» **ASSIGNMENT**: What you produce should be every line from the data that includes "Prop".

======== MATERIAL PROVIDED ========

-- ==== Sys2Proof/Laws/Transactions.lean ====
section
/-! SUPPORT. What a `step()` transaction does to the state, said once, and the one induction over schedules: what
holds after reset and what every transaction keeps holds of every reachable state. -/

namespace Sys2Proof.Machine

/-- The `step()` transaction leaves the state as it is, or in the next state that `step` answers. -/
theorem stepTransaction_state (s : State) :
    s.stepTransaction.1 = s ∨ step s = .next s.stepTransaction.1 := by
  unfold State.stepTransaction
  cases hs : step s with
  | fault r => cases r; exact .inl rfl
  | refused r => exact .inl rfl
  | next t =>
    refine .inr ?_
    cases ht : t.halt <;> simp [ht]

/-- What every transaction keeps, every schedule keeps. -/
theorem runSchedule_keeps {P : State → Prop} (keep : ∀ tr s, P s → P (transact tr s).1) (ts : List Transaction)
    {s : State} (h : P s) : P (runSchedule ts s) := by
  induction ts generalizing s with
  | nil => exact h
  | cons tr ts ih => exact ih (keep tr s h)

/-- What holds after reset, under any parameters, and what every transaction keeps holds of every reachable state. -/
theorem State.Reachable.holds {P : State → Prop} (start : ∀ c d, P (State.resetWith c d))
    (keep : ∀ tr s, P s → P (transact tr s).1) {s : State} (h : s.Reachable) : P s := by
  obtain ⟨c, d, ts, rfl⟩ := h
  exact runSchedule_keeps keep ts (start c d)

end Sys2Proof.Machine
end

========

» **RESULT OF THIS TASK**:
theorem runSchedule_keeps {P : State → Prop} (keep : ∀ tr s, P s → P (transact tr s).1) (ts : List Transaction)
theorem State.Reachable.holds {P : State → Prop} (start : ∀ c d, P (State.resetWith c d))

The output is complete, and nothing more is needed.